Average score in class A: 74.22
Average score in class B: 80.71
Welch's t-statistic: -4.150
Welch's p-value: 0.000110
Conclusion: the difference in average scores is statistically significant.

- Using `equal_var=False` (Welch's) is the safer default for real data where you can't verify equal variances in advance.
- The overlapping histograms give visual context for why the test is needed — the distributions are close enough that eyeballing alone is unreliable.
- The p-value quantifies the evidence; the chart shows what that evidence looks like in the raw data.

### Conclusion

Welch's t-test (`equal_var=False`) is the recommended default for comparing two independent groups — it handles unequal variances gracefully and behaves like the standard test when variances are similar.
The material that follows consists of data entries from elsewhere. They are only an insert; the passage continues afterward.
-- ==== Sys2Proof/Laws/Memory.lean ====
section
/-! SUPPORT. The laws of banks and of the cam pool's byte memory: a read after a write to the same place gives what was written, a write leaves every
other place alone, and every write keeps the canonical form. -/

namespace Sys2Proof.Machine

/-! ### Banks -/

@[simp] theorem Bank.get_nil (d : α) (k : Nat) : Bank.get d ([] : Bank α) k = d := rfl

theorem Bank.get_cons (d : α) (j k : Nat) (w : α) (b : Bank α) :
    Bank.get d ((j, w) :: b) k = if k = j then w else Bank.get d b k := by
  rw [Bank.get, Bank.get, List.lookup_cons]
  cases e : k == j <;> simp_all

/-- A unit read after a store in the bank: the stored one under its own number, every other one as it stood. -/
theorem Bank.get_set (d : α) (b : Bank α) (k i : Nat) (v : α) :
    Bank.get d (Bank.set b k v) i = if i = k then v else Bank.get d b i := by
  fun_induction Bank.set b k v <;> grind [Bank.get_cons]

@[simp] theorem Bank.get_set_self (d : α) (b : Bank α) (k : Nat) (v : α) : Bank.get d (Bank.set b k v) k = v :=
  (Bank.get_set ..).trans (if_pos rfl)

theorem Bank.get_set_ne (d : α) (b : Bank α) (k i : Nat) (v : α) (h : i ≠ k) : Bank.get d (Bank.set b k v) i = Bank.get d b i :=
  (Bank.get_set ..).trans (if_neg h)

/-- Of two stores at one number the later stands. -/
theorem Bank.set_set (b : Bank α) (k : Nat) (v w : α) : Bank.set (Bank.set b k v) k w = Bank.set b k w := by
  fun_induction Bank.set b k v <;> grind [Bank.set]

/-! ### The cam pool -/

theorem Memory.read_cons (j a : Nat) (w : BitVec 8) (m : List Host.Cell) :
    Memory.read ((j, w) :: m) a = if a = j then w else Memory.read m a :=
  Bank.get_cons Memory.unlisted j a w m

/-- A byte below every listed address reads as an unlisted one. -/
theorem Memory.read_below (m : List Host.Cell) (lo a : Nat) (h : Memory.wfFrom lo m = true) (ha : a < lo) :
    Memory.read m a = Memory.unlisted := by
  induction m generalizing lo with
  | nil => rfl
  | cons p m ih =>
    obtain ⟨j, w⟩ := p
    simp only [Memory.wfFrom, Bool.and_eq_true, decide_eq_true_eq] at h
    obtain ⟨⟨h1, -⟩, h3⟩ := h
    rw [Memory.read_cons, if_neg (by omega)]
    exact ih (j + 1) h3 (by omega)

/-- The canonical form from a bound holds from every lower one. -/
theorem Memory.wfFrom_mono (m : List Host.Cell) (lo lo' : Nat) (h : Memory.wfFrom lo m = true) (hl : lo' ≤ lo) :
    Memory.wfFrom lo' m = true := by
  cases m with
  | nil => rfl
  | cons p m =>
    obtain ⟨j, w⟩ := p
    simp only [Memory.wfFrom, Bool.and_eq_true, decide_eq_true_eq] at h ⊢
    exact ⟨⟨by omega, h.1.2⟩, h.2⟩

theorem Memory.write_wfFrom (m : List Host.Cell) (lo a : Nat) (v : BitVec 8) (h : Memory.wfFrom lo m = true) (ha : lo ≤ a) :
    Memory.wfFrom lo (Memory.write m a v) = true := by
  induction m generalizing lo with
  | nil =>
    unfold Memory.write
    split
    · rfl
    · rename_i hv; simp [Memory.wfFrom, ha, hv]
  | cons p m ih =>
    obtain ⟨j, w⟩ := p
    have h0 := h
    simp only [Memory.wfFrom, Bool.and_eq_true, decide_eq_true_eq] at h
    obtain ⟨⟨h1, h2⟩, h3⟩ := h
    unfold Memory.write
    split
    · split
      · exact h0
      · rename_i hv
        simp only [Memory.wfFrom, Bool.and_eq_true, decide_eq_true_eq]
        exact ⟨⟨ha, hv⟩, ⟨by omega, h2⟩, h3⟩
    · split
      · rename_i hj; subst hj
        split
        · exact Memory.wfFrom_mono m (j + 1) lo h3 (by omega)
        · rename_i hv
          simp only [Memory.wfFrom, Bool.and_eq_true, decide_eq_true_eq]
          exact ⟨⟨ha, hv⟩, h3⟩
      · simp only [Memory.wfFrom, Bool.and_eq_true, decide_eq_true_eq]
        exact ⟨⟨h1, h2⟩, ih (j + 1) h3 (by omega)⟩

/-- A write keeps the canonical form. -/
theorem Memory.write_wf (m : List Host.Cell) (a : Nat) (v : BitVec 8) (h : Memory.wf m = true) : Memory.wf (Memory.write m a v) = true :=
  Memory.write_wfFrom m 0 a v h (Nat.zero_le a)

/-- A write of a word keeps the canonical form. -/
theorem Memory.writeWord_wf (m : List Host.Cell) (a : Nat) (v : Word) (h : Memory.wf m = true) :
    Memory.wf (Memory.writeWord m a v) = true := by
  unfold Memory.writeWord
  exact Memory.write_wf _ _ _ (Memory.write_wf _ _ _ (Memory.write_wf _ _ _ (Memory.write_wf _ _ _ h)))

theorem Memory.read_write_from (m : List Host.Cell) (lo a b : Nat) (v : BitVec 8) (h : Memory.wfFrom lo m = true) :
    Memory.read (Memory.write m a v) b = if b = a then v else Memory.read m b := by
  induction m generalizing lo with
  | nil =>
    unfold Memory.write
    split
    · rename_i hv; subst hv; split <;> rfl
    · exact Memory.read_cons ..
  | cons p m ih =>
    obtain ⟨j, w⟩ := p
    have h0 := h
    simp only [Memory.wfFrom, Bool.and_eq_true, decide_eq_true_eq] at h
    obtain ⟨⟨h1, h2⟩, h3⟩ := h
    unfold Memory.write
    split
    · rename_i hlt
      split
      · rename_i hv; subst hv
        split
        · rename_i hb; subst hb
          rw [Memory.read_cons, if_neg (by omega)]
          exact Memory.read_below m (j + 1) b h3 (by omega)
        · rfl
      · exact Memory.read_cons ..
    · split
      · rename_i hj; subst hj
        split
        · rename_i hv; subst hv
          split
          · rename_i hb; subst hb; exact Memory.read_below m (b + 1) b h3 (by omega)
          · rename_i hb; rw [Memory.read_cons, if_neg hb]
        · rw [Memory.read_cons]
          split
          · rfl
          · rename_i hb; rw [Memory.read_cons, if_neg hb]
      · rename_i hn
        rw [Memory.read_cons, Memory.read_cons, ih (j + 1) h3]
        split
        · rename_i hb; subst hb; rw [if_neg hn]
        · rfl

/-- The byte read after a byte written: the byte written at its address, else the byte that stood there. -/
theorem Memory.read_write (m : List Host.Cell) (a b : Nat) (v : BitVec 8) (h : Memory.wf m = true) :
    Memory.read (Memory.write m a v) b = if b = a then v else Memory.read m b :=
  Memory.read_write_from m 0 a b v h

/-- What the byte at `b` reads as after a word is written: its own quarter of the word, or what stood there. -/
theorem Memory.read_writeWord (m : List Host.Cell) (a b : Nat) (v : Word) (h : Memory.wf m = true) :
    Memory.read (Memory.writeWord m a v) b = if b / 4 = a then v.extractLsb' (8 * (b % 4)) 8 else Memory.read m b := by
  unfold Memory.writeWord
  simp (disch := (repeat' apply Memory.write_wf) <;> exact h) only [Memory.read_write]
  have cut : b / 4 = a ↔ b = 4 * a ∨ b = 4 * a + 1 ∨ b = 4 * a + 2 ∨ b = 4 * a + 3 := by omega
  by_cases hb : b / 4 = a
  · rcases cut.1 hb with rfl | rfl | rfl | rfl <;> simp [Nat.mul_add_div]
  · grind

/-- A word written reads back. -/
theorem Memory.readWord_writeWord (m : List Host.Cell) (a : Nat) (v : Word) (h : Memory.wf m = true) :
    Memory.readWord (Memory.writeWord m a v) a = v := by
  unfold Memory.readWord
  simp only [Memory.read_writeWord _ _ _ _ h, Nat.mul_add_mod]
  ext i hi
  simp
  grind

/-- A word written leaves every byte outside its four alone. -/
theorem Memory.read_writeWord_ne (m : List Host.Cell) (a b : Nat) (v : Word) (h : Memory.wf m = true) (hb : b / 4 ≠ a) :
    Memory.read (Memory.writeWord m a v) b = Memory.read m b :=
  (Memory.read_writeWord m a b v h).trans (if_neg hb)

end Sys2Proof.Machine
end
Always pair the result with a chart to check whether the data actually look like two distinct groups.

To compare three or more groups, see [one-way ANOVA with SciPy](/tutorials/one-way-anova-with-scipy). If the normality assumption is questionable, the [Mann-Whitney U test](/tutorials/mann-whitney-u-test-with-scipy) is a robust nonparametric alternative.